PROBLEM DESCRIPTION: Starting with the line containing "t.crews = s.crews)" and going on through the line containing "s.xlat with badCmd", return the lines of the data below exactly, and only those.

DATA EXCERPTS:
-- ==== Sys2Proof/Tests/Events.lean ====
section
/-! SUPPORT. Witnesses: concrete states that meet the hypotheses of the statements about steps, traps and the device's events; the events complete in them. -/

set_option Elab.async false

namespace Sys2Proof.Tests

open Sys2Proof Sys2Proof.Machine Sys2Proof.Safety

/-! ### Steps, guards and traps -/

/-- The probe crew of a state. -/
def crewOf (s : State) : Crew := (s.crews.head?).getD (Crew.start probeRec 0 0 0 ⟨0, 0, 0, 0⟩ 0)

/-- Its slot's words. -/
def wordsOf (s : State) : List Word := (((crewOf s).slot0.block? (crewOf s).slot0.pc).map fun b => b.words (crewOf s).slot0.pc).getD []

/-- The outcome is a next state that meets `p`. -/
def nextIs (o : Out) (p : State → Bool) : Bool :=
  match o with
  | .next t => p t
  | _ => false

/-- StepRunsDecoded: a slot with its block, no breakpoint, and bytes that decode; the next address is past the instruction. -/
theorem test_meets_StepRunsDecoded : let i := Instr.sadd (opl 4 5 0 0 0 0 7)
    let s := probe i id
    (s.issuer == some ⟨crew0, 0⟩ && decide (s.unit? crew0 = some (.crew (crewOf s))) && (s.breakAt crew0 (crewOf s).slot0.pc).isNone &&
      (match decode (wordsOf s) with
      | .ok j => j == i
      | .error _ => false) && after s fun t => (crewOf t).slot0.pc == 12) = true := by decide +kernel

/-- IllegalEncodings: words that are no instruction, and an instruction that its issuer may not issue. -/
theorem test_meets_IllegalEncodings :
    let s := State.reset.withProbe false [0x58, 0, 0, 0]
    ((match decodeFields (wordsOf s) with
      | .error r => r != .truncated && r.cause == 2
      | .ok _ => false) && (s.breakAt crew0 0).isNone &&
      (Instr.mzero (op 0 8 0 0 0 0)).cause (some (s.encCtx (.crew (crewOf s)))) == some 6) = true := by decide +kernel

/-- StepOrder: a check value that goes bad, an event from outside, what recovery lets through, and a part with nothing due. -/
theorem test_meets_StepOrder :
    (nextIs (step { State.reset with inbox := [.supplyDroop 2] }) (fun t => t.plat.droop == 4 && t.inbox == []) &&
      nextIs (step { State.reset with upsets := [.memory 4], inbox := [.supplyDroop 2] }) (fun t => t.lineBad 0x100 && t.upsets.isEmpty && t.inbox.length == 1) &&
      nextIs (step { State.reset with plat := { State.reset.plat with recovery := true }, inbox := [.bar2Access 0 1 (some [7])] })
        (fun t => t.mem == [] && t.inbox.isEmpty) &&
      !(State.moves { State.reset with free := 1 }).isEmpty && !(byHecen (.bar2Access 0 1 none))) = true := by decide +kernel

/-- StepKeepsMemory: a step that writes memory, from canonical memory. -/
theorem test_meets_StepKeepsMemory :
    let o : StoreOp := ⟨0, crew0, 0, [.mem 0x100], [(0x100, 7)], none, false, none, [], Rank.plain⟩
    let s : State := { State.reset with inbox := [.storeAck 0], flight := { State.reset.flight with stores := [o] } }
    (Memory.wf s.mem && nextIs (step s) fun t => t.mem == [(0x100, 7)] && Memory.wf t.mem) = true := by decide +kernel
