theorem platformReg_inRange (o : Nat) : ∀ g ∈ platformReg o, RegInRange g := by
  unfold platformReg
  iterate 5 refine inRange_ite (fun _ => inRange_some trivial) ?_
  iterate 2 refine inRange_ite (fun h => inRange_ring (by simp at h; omega)) ?_
  exact inRange_none

theorem xlatReg_inRange (o : Nat) : ∀ g ∈ xlatReg o, RegInRange g := by
  unfold xlatReg
  refine inRange_ite (fun _ => inRange_some (show o % 32 / 8 < 4 by omega)) ?_
  refine inRange_ite (fun h => inRange_ring h) ?_
  refine inRange_ite (fun h => inRange_ring (by simp at h; omega)) ?_
  repeat' refine inRange_ite (fun _ => inRange_some trivial) ?_
  exact inRange_none

theorem dealerReg_inRange (o : Nat) : ∀ g ∈ dealerReg o, RegInRange g := by
  unfold dealerReg
  repeat' refine inRange_ite (fun _ => inRange_some trivial) ?_
  exact inRange_none

theorem fabricReg_inRange (o : Nat) : ∀ g ∈ fabricReg o, RegInRange g := by
  unfold fabricReg
  iterate 7 refine inRange_ite (fun _ => inRange_some trivial) ?_
  refine inRange_ite (fun h => inRange_some ?_) inRange_none
  simp only [Bool.and_eq_true, decide_eq_true_eq] at h
  change (o - 0x2000) / 8 < 1024
  omega

theorem partReg_inRange (p o : Nat) : ∀ g ∈ partReg p o, RegInRange g := by
  unfold partReg
  repeat' refine inRange_ite (fun _ => inRange_some trivial) ?_
  exact inRange_none

theorem debugReg_inRange (o : Nat) : ∀ g ∈ debugReg o, RegInRange g := by
  unfold debugReg
  refine inRange_ite (fun h => inRange_some (show o / 8 < 5 by omega)) ?_
  iterate 4 refine inRange_ite (fun _ => inRange_some trivial) ?_
  refine inRange_ite (fun _ => partReg_inRange _ _) ?_
  exact inRange_ite (fun _ => inRange_some trivial) inRange_none

theorem regAt_inRange {o : Nat} {g : Reg} (h : regAt o = some g) : RegInRange g := by
  suffices ∀ g ∈ regAt o, RegInRange g from this g h
  unfold regAt
  refine inRange_ite (fun _ => inRange_none) ?_
  refine inRange_ite (fun _ => platformReg_inRange _) ?_
  refine inRange_ite (fun _ => xlatReg_inRange _) ?_
  refine inRange_ite (fun _ => dealerReg_inRange _) ?_
  refine inRange_ite (fun _ => fabricReg_inRange _) ?_
  exact inRange_ite (fun _ => debugReg_inRange _) inRange_none

/-! ### What a write of a register keeps -/

/-- A write of `v` that takes `s` to `t` acts on register `g` by its access code, and on nothing else that can be read. -/
structure RegWritten (s t : State) (g : Reg) (v rw w1c ro : DWord) : Prop where
  mem : t.mem = s.mem
  crews : t.crews = s.crews
  read : t.regRead g = accessed v (s.regRead g) rw w1c ro
  others : ∀ h, RegInRange h → h ≠ g → t.regRead h = s.regRead h

/-- A register that cannot be written. -/
theorem RegWritten.readOnly {s : State} {g : Reg} (v : DWord) (h : s.regWrite g v = s) :
    RegWritten s (s.regWrite g v) g v 0 0 (BitVec.allOnes 64) := by
  rw [h]
  exact ⟨rfl, rfl, (accessed_readOnly _ _).symm, fun _ _ _ => rfl⟩

/-- A register all of whose fields take what is written. -/
theorem RegWritten.readWrite {s t : State} {g : Reg} {v m : DWord} (hm : t.mem = s.mem) (hc : t.crews = s.crews)
    (hr : t.regRead g = v &&& m) (ho : ∀ h, RegInRange h → h ≠ g → t.regRead h = s.regRead h) : RegWritten s t g v m 0 0 :=
  ⟨hm, hc, hr.trans (accessed_readWrite _ _ _).symm, ho⟩

theorem ofNat_toNat_dword (v : DWord) : BitVec.ofNat 64 v.toNat = v := by simp

/-! ### Registers that stand alone -/

theorem apwin_written (s : State) (v : DWord) : RegWritten s (s.regWrite .apwin v) .apwin v 0x00000FFFC0000000 0 0 := by
  refine .readWrite rfl rfl ((ofNat_field v 30 14).trans (congrArg (v &&& ·) (by decide))) fun h _ hne => ?_
  cases h with
  | apwin => exact absurd rfl hne
  | _ => rfl

theorem replayAddr_written (s : State) (v : DWord) : RegWritten s (s.regWrite .replayAddr v) .replayAddr v 0x3FFFFFFFFFFF0000 0 0 := by
  refine .readWrite rfl rfl (ofNat_toNat_dword _) fun h _ hne => ?_
  cases h with
  | replayAddr => exact absurd rfl hne
  | _ => rfl

theorem invAddr_written (s : State) (v : DWord) : RegWritten s (s.regWrite .invAddr v) .invAddr v 0x3FFFFFFFFFFF0000 0 0 := by
  refine .readWrite rfl rfl (ofNat_toNat_dword _) fun h _ hne => ?_
  cases h with
  | invAddr => exact absurd rfl hne
  | _ => rfl

theorem preemptGang_written (s : State) (v : DWord) : RegWritten s (s.regWrite .preemptGang v) .preemptGang v 0xFFFFFFFF 0 0 := by
  refine .readWrite rfl rfl ((ofNat_low v 32).trans (congrArg (v &&& ·) (by decide))) fun h _ hne => ?_
  cases h with
  | preemptGang => exact absurd rfl hne
  | _ => rfl

theorem etoCtl_written (s : State) (v : DWord) : RegWritten s (s.regWrite .etoCtl v) .etoCtl v 0xFFFFFFFFFF 0 0 := by
  refine .readWrite rfl rfl (etoCtl_word v) fun h _ hne => ?_
  cases h with
  | etoCtl => exact absurd rfl hne
  | _ => rfl

theorem dumpBase_written (s : State) (v : DWord) : RegWritten s (s.regWrite .dumpBase v) .dumpBase v 0xFFFFFFFFFFFFF001 0 0 := by
  refine .readWrite rfl rfl (ofNat_toNat_dword _) fun h _ hne => ?_
  cases h with
  | dumpBase => exact absurd rfl hne
  | _ => rfl

/-- A flag after a write: a 1 clears it. -/
def cleared (f : Bool) (v : DWord) (k : Nat) : Bool := f && !v.getLsbD k

theorem replayStat_write (s : State) (v : DWord) :
    s.regWrite .replayStat v = { s with xlat := { s.xlat with badCmd := cleared s.xlat.badCmd v 1 } } := by
  simp only [State.regWrite, cleared]
  cases v.getLsbD 1 <;> simp

theorem replayStat_written (s : State) (v : DWord) : RegWritten s (s.regWrite .replayStat v) .replayStat v 0 2 0xFFFFFFFF00000000 := by
  rw [replayStat_write]
  refine ⟨rfl, rfl, ?_, fun h _ hne => ?_⟩
  · simp only [State.regRead, BitVec.ofNat_add]
    exact accessed_clear s.xlat.badCmd v (fieldAt_and_of_covers _ _ _ (by decide)) (by decide)
  · cases h with
    | replayStat => exact absurd rfl hne
    | _ => rfl

theorem b2n_word (f : Bool) : BitVec.ofNat 64 (b2n f) = flagWord 0 f := by rw [flagWord, fieldAt_zero]

theorem flagWord_zero_and_one (f : Bool) : flagWord 0 f &&& 1#64 = flagWord 0 f := by cases f <;> rfl

theorem invStat_write (s : State) (v : DWord) :
    s.regWrite .invStat v = { s with xlat := { s.xlat with invDropped := cleared s.xlat.invDropped v 1 } } := by
  simp only [State.regWrite, cleared]
  cases v.getLsbD 1 <;> simp

theorem invStat_written (s : State) (v : DWord) : RegWritten s (s.regWrite .invStat v) .invStat v 0 2 1 := by
  rw [invStat_write]
  refine ⟨rfl, rfl, ?_, fun h _ hne => ?_⟩
  · simp only [State.regRead, BitVec.ofNat_add, BitVec.add_comm (BitVec.ofNat 64 (fieldAt _ 1)), b2n_word]
    exact accessed_clear s.xlat.invDropped v (flagWord_zero_and_one _) (by decide)
  · cases h with
    | invStat => exact absurd rfl hne
    | _ => rfl

theorem preemptStat_write (s : State) (v : DWord) :
    s.regWrite .preemptStat v = { s with dealer := { s.dealer with preemptNotFound := cleared s.dealer.preemptNotFound v 1 } } := by
  simp only [State.regWrite, cleared]
  cases v.getLsbD 1 <;> simp

theorem preemptStat_written (s : State) (v : DWord) : RegWritten s (s.regWrite .preemptStat v) .preemptStat v 0 2 1 := by
  rw [preemptStat_write]
  refine ⟨rfl, rfl, ?_, fun h _ hne => ?_⟩
  · simp only [State.regRead, BitVec.ofNat_add, BitVec.add_comm (BitVec.ofNat 64 (fieldAt _ 1)), b2n_word]
    exact accessed_clear s.dealer.preemptNotFound v (flagWord_zero_and_one _) (by decide)
  · cases h with
    | preemptStat => exact absurd rfl hne
    | _ => rfl

/-! ### Rings (R61, R78, R420) -/

theorem ring_setRing (s : State) (i j : RingId) (r : Ring) : (s.setRing i r).ring j = if j = i then r else s.ring j := by
  cases i <;> cases j <;> rfl

theorem ring_setRing_same (s : State) (i : RingId) (r : Ring) : (s.setRing i r).ring i = r := by rw [ring_setRing, if_pos rfl]

theorem ring_setRing_ne (s : State) {i j : RingId} (r : Ring) (h : j ≠ i) : (s.setRing i r).ring j = s.ring j := by
  rw [ring_setRing, if_neg h]

/-- A ring replaced by one that reads alike in the words that are asked of it. -/
theorem regRead_setRing {s : State} {i : RingId} {r : Ring} {h : Reg}
    (hr : ∀ k, h = .ring i k → ringRead i r k = ringRead i (s.ring i) k) : (s.setRing i r).regRead h = s.regRead h := by
  cases h with
  | ring j k =>
    by_cases hj : j = i
    · subst hj
      simp only [State.regRead, ring_setRing_same, hr k rfl]
    · simp only [State.regRead, ring_setRing_ne s r hj]
  | _ => cases i <;> rfl

theorem setRing_written {s : State} {i : RingId} {k : Nat} {r : Ring} {v rw w1c ro : DWord}
    (hk : BitVec.ofNat 64 (ringRead i r k) = accessed v (BitVec.ofNat 64 (ringRead i (s.ring i) k)) rw w1c ro)
    (hr : ∀ j, j < 5 → j ≠ k → ringRead i r j = ringRead i (s.ring i) j) : RegWritten s (s.setRing i r) (.ring i k) v rw w1c ro := by
  refine ⟨setRing_mem _ _ _, by cases i <;> rfl, ?_, fun h hin hne => regRead_setRing ?_⟩
  · simp only [State.regRead, ring_setRing_same]
    exact hk
  · rintro j rfl
    exact hr j hin fun hj => hne (by rw [hj])

theorem ringBase_written (s : State) (i : RingId) (v : DWord) :
    RegWritten s (s.regWrite (.ring i 0) v) (.ring i 0) v 0xFFFFFFFFFFFFF000 0 0 := by
  refine setRing_written ((ofNat_toNat_dword _).trans (accessed_readWrite _ _ _).symm) fun j _ hj => ?_
  match j with
  | 0 => exact absurd rfl hj
  | 1 | 2 | 3 | _ + 4 => cases i <;> rfl

theorem ringControl_written (s : State) (i : RingId) (v : DWord) :
    RegWritten s (s.regWrite (.ring i 1) v) (.ring i 1) v 0x800000000000001F 0 0 := by
  refine setRing_written ((ringControl_word v).trans (accessed_readWrite _ _ _).symm) fun j _ hj => ?_
  match j with
  | 1 => exact absurd rfl hj
  | 0 | 2 | 3 | _ + 4 => cases i <;> rfl

theorem ringGet_written (s : State) (i : RingId) (v : DWord) :
    RegWritten s (s.regWrite (.ring i 3) v) (.ring i 3) v 0xFFFFFFFF 0 0 := by
  refine setRing_written (((ofNat_low v 32).trans (congrArg (v &&& ·) (by decide))).trans (accessed_readWrite _ _ _).symm)
    fun j _ hj => ?_
  match j with
  | 3 => exact absurd rfl hj
  | 0 | 1 | 2 | _ + 4 => cases i <;> rfl

/-- The count that a ring's status word shows beside FULL, where writing a 1 clears FULL. -/
def ringCount (i : RingId) (r : Ring) : Nat :=
  match i with
  | .debug => min r.drop 65535
  | _ => min (heldUnits i r.held) 65535

theorem ringStatus_word {i : RingId} (hi : i ≠ .access) (r : Ring) :
    BitVec.ofNat 64 (ringRead i r 4) = BitVec.ofNat 64 (fieldAt (ringCount i r) 32) + flagWord 0 r.full := by
  rw [← b2n_word, ← BitVec.ofNat_add]
  cases i with
  | access => exact absurd rfl hi
  | _ => rfl

theorem ringStatus_write (s : State) {i : RingId} (hi : i ≠ .access) (v : DWord) :
    s.regWrite (.ring i 4) v = s.setRing i { s.ring i with full := cleared (s.ring i).full v 0 } := by
  simp only [State.regWrite, State.ringRegWrite, cleared, bne_iff_ne.2 hi, Bool.true_and]
  cases v.getLsbD 0
  · cases i <;> simp [State.setRing, State.ring]
  · simp

theorem ringStatus_written (s : State) {i : RingId} (hi : i ≠ .access) (v : DWord) :
    RegWritten s (s.regWrite (.ring i 4) v) (.ring i 4) v 0 1 0xFFFFFFFFFFFFFFFE := by
  rw [ringStatus_write s hi]
  refine setRing_written ?_ fun j hlt hj => ?_
  · rw [ringStatus_word hi, ringStatus_word hi]
    exact accessed_clear (s.ring i).full v (fieldAt_and_of_covers _ _ _ (by decide)) (by decide)
  · match j with
    | 4 => exact absurd rfl hj
    | 0 | 1 | 2 | 3 => rfl
    | j + 5 => omega

/-! ### Contexts, the identity table and the mailbox (R50, R404, R426) -/

theorem takeRoot_regRead (s : State) (n : Nat) (h : Reg) : (s.takeRoot n).regRead h = s.regRead h := by
  unfold State.takeRoot
  dsimp only
  split
  · cases h <;> rfl
  · rfl

theorem takeRoot_mem (s : State) (n : Nat) : (s.takeRoot n).mem = s.mem := by
  unfold State.takeRoot
  dsimp only
  split <;> rfl

theorem takeRoot_crews (s : State) (n : Nat) : (s.takeRoot n).crews = s.crews := by
  unfold State.takeRoot
  dsimp only
  split <;> rfl

/-- A word of the contexts replaced. -/
def setAsctx (s : State) (n : Nat) (v : DWord) : State := { s with xlat := { s.xlat with asctx := tset 0 s.xlat.asctx n v } }

theorem setAsctx_written (s : State) {n k : Nat} {v m : DWord} (hk : k < 4) (hw : twf 0 s.xlat.asctx = true) :
    RegWritten s (setAsctx s (4 * n + k) (v &&& m)) (.asctx n k) v m 0 0 := by
  refine .readWrite rfl rfl ?_ fun h hin hne => ?_
  · simp only [State.regRead, setAsctx, tget_tset _ _ _ hw]
    exact ofNat_toNat_dword _
  · cases h with
    | asctx p q =>
      have hin : q < 4 := hin
      have hpq : 4 * n + k ≠ 4 * p + q := fun he => hne (by rw [show p = n by omega, show q = k by omega])
      simp only [State.regRead, setAsctx, tget_tset_ne _ _ hpq]
    | _ => rfl

/-- The bits of a context's word that a write sets. -/
def asctxMask : Nat → DWord
  | 0 => 0x000FFFFFFFFFF001
  | 1 => 0x800FFFFF0FFF00FF
  | 2 => 0x000000009F9F0000
  | _ => 0

theorem asctx_write (s : State) (n k : Nat) (v : DWord) :
    s.regWrite (.asctx n k) v = setAsctx s (4 * n + k) (v &&& asctxMask k) ∨
      s.regWrite (.asctx n k) v = (setAsctx s (4 * n + k) (v &&& asctxMask k)).takeRoot n := by
  have h : s.regWrite (.asctx n k) v =
      if k = 0 && !((setAsctx s (4 * n + k) (v &&& asctxMask k)).xlat.roots.any fun x => x.1 == n) then
        (setAsctx s (4 * n + k) (v &&& asctxMask k)).takeRoot n else setAsctx s (4 * n + k) (v &&& asctxMask k) := by
    match k with
    | 0 | 1 | 2 | _ + 3 => rfl
  rw [h]
  split
  · exact .inr rfl
  · exact .inl rfl

theorem asctx_written (s : State) {n k : Nat} (v : DWord) (hk : k < 4) (hw : twf 0 s.xlat.asctx = true) :
    RegWritten s (s.regWrite (.asctx n k) v) (.asctx n k) v (asctxMask k) 0 0 := by
  have h := setAsctx_written s (n := n) (v := v) (m := asctxMask k) hk hw
  rcases asctx_write s n k v with he | he <;> rw [he]
  · exact h
  · exact ⟨(takeRoot_mem _ _).trans h.mem, (takeRoot_crews _ _).trans h.crews, (takeRoot_regRead _ _ _).trans h.read,
      fun g hin hne => (takeRoot_regRead _ _ _).trans (h.others g hin hne)⟩

/-- An entry of the identity table replaced. -/
def setIdtab (s : State) (n : Nat) (v : DWord) : State := { s with fab := { s.fab with idtab := tset 0 s.fab.idtab n v } }

/-- The entries and early reports of a launch that no entry names any more are dropped, which no register shows. -/
def forgetLaunch (s : State) (ident : Word) : State :=
  { (s.freeEntries fun x => x.key.ident == ident) with
    dealer := { s.dealer with early := s.dealer.early.filter fun x => x.1 != ident } }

COMPLETED EXERCISE:
theorem RegWritten.readWrite {s t : State} {g : Reg} {v m : DWord} (hm : t.mem = s.mem) (hc : t.crews = s.crews)
    (hr : t.regRead g = v &&& m) (ho : ∀ h, RegInRange h → h ≠ g → t.regRead h = s.regRead h) : RegWritten s t g v m 0 0 :=
  ⟨hm, hc, hr.trans (accessed_readWrite _ _ _).symm, ho⟩

theorem ofNat_toNat_dword (v : DWord) : BitVec.ofNat 64 v.toNat = v := by simp

/-! ### Registers that stand alone -/

theorem apwin_written (s : State) (v : DWord) : RegWritten s (s.regWrite .apwin v) .apwin v 0x00000FFFC0000000 0 0 := by
  refine .readWrite rfl rfl ((ofNat_field v 30 14).trans (congrArg (v &&& ·) (by decide))) fun h _ hne => ?_
  cases h with
  | apwin => exact absurd rfl hne
  | _ => rfl

theorem replayAddr_written (s : State) (v : DWord) : RegWritten s (s.regWrite .replayAddr v) .replayAddr v 0x3FFFFFFFFFFF0000 0 0 := by
  refine .readWrite rfl rfl (ofNat_toNat_dword _) fun h _ hne => ?_
  cases h with
  | replayAddr => exact absurd rfl hne
  | _ => rfl

theorem invAddr_written (s : State) (v : DWord) : RegWritten s (s.regWrite .invAddr v) .invAddr v 0x3FFFFFFFFFFF0000 0 0 := by
  refine .readWrite rfl rfl (ofNat_toNat_dword _) fun h _ hne => ?_
  cases h with
  | invAddr => exact absurd rfl hne
  | _ => rfl

theorem preemptGang_written (s : State) (v : DWord) : RegWritten s (s.regWrite .preemptGang v) .preemptGang v 0xFFFFFFFF 0 0 := by
  refine .readWrite rfl rfl ((ofNat_low v 32).trans (congrArg (v &&& ·) (by decide))) fun h _ hne => ?_
  cases h with
  | preemptGang => exact absurd rfl hne
  | _ => rfl

theorem etoCtl_written (s : State) (v : DWord) : RegWritten s (s.regWrite .etoCtl v) .etoCtl v 0xFFFFFFFFFF 0 0 := by
  refine .readWrite rfl rfl (etoCtl_word v) fun h _ hne => ?_
  cases h with
  | etoCtl => exact absurd rfl hne
  | _ => rfl

theorem dumpBase_written (s : State) (v : DWord) : RegWritten s (s.regWrite .dumpBase v) .dumpBase v 0xFFFFFFFFFFFFF001 0 0 := by
  refine .readWrite rfl rfl (ofNat_toNat_dword _) fun h _ hne => ?_
  cases h with
  | dumpBase => exact absurd rfl hne
  | _ => rfl

/-- A flag after a write: a 1 clears it. -/
def cleared (f : Bool) (v : DWord) (k : Nat) : Bool := f && !v.getLsbD k

theorem replayStat_write (s : State) (v : DWord) :
    s.regWrite .replayStat v = { s with xlat := { s.xlat with badCmd := cleared s.xlat.badCmd v 1 } } := by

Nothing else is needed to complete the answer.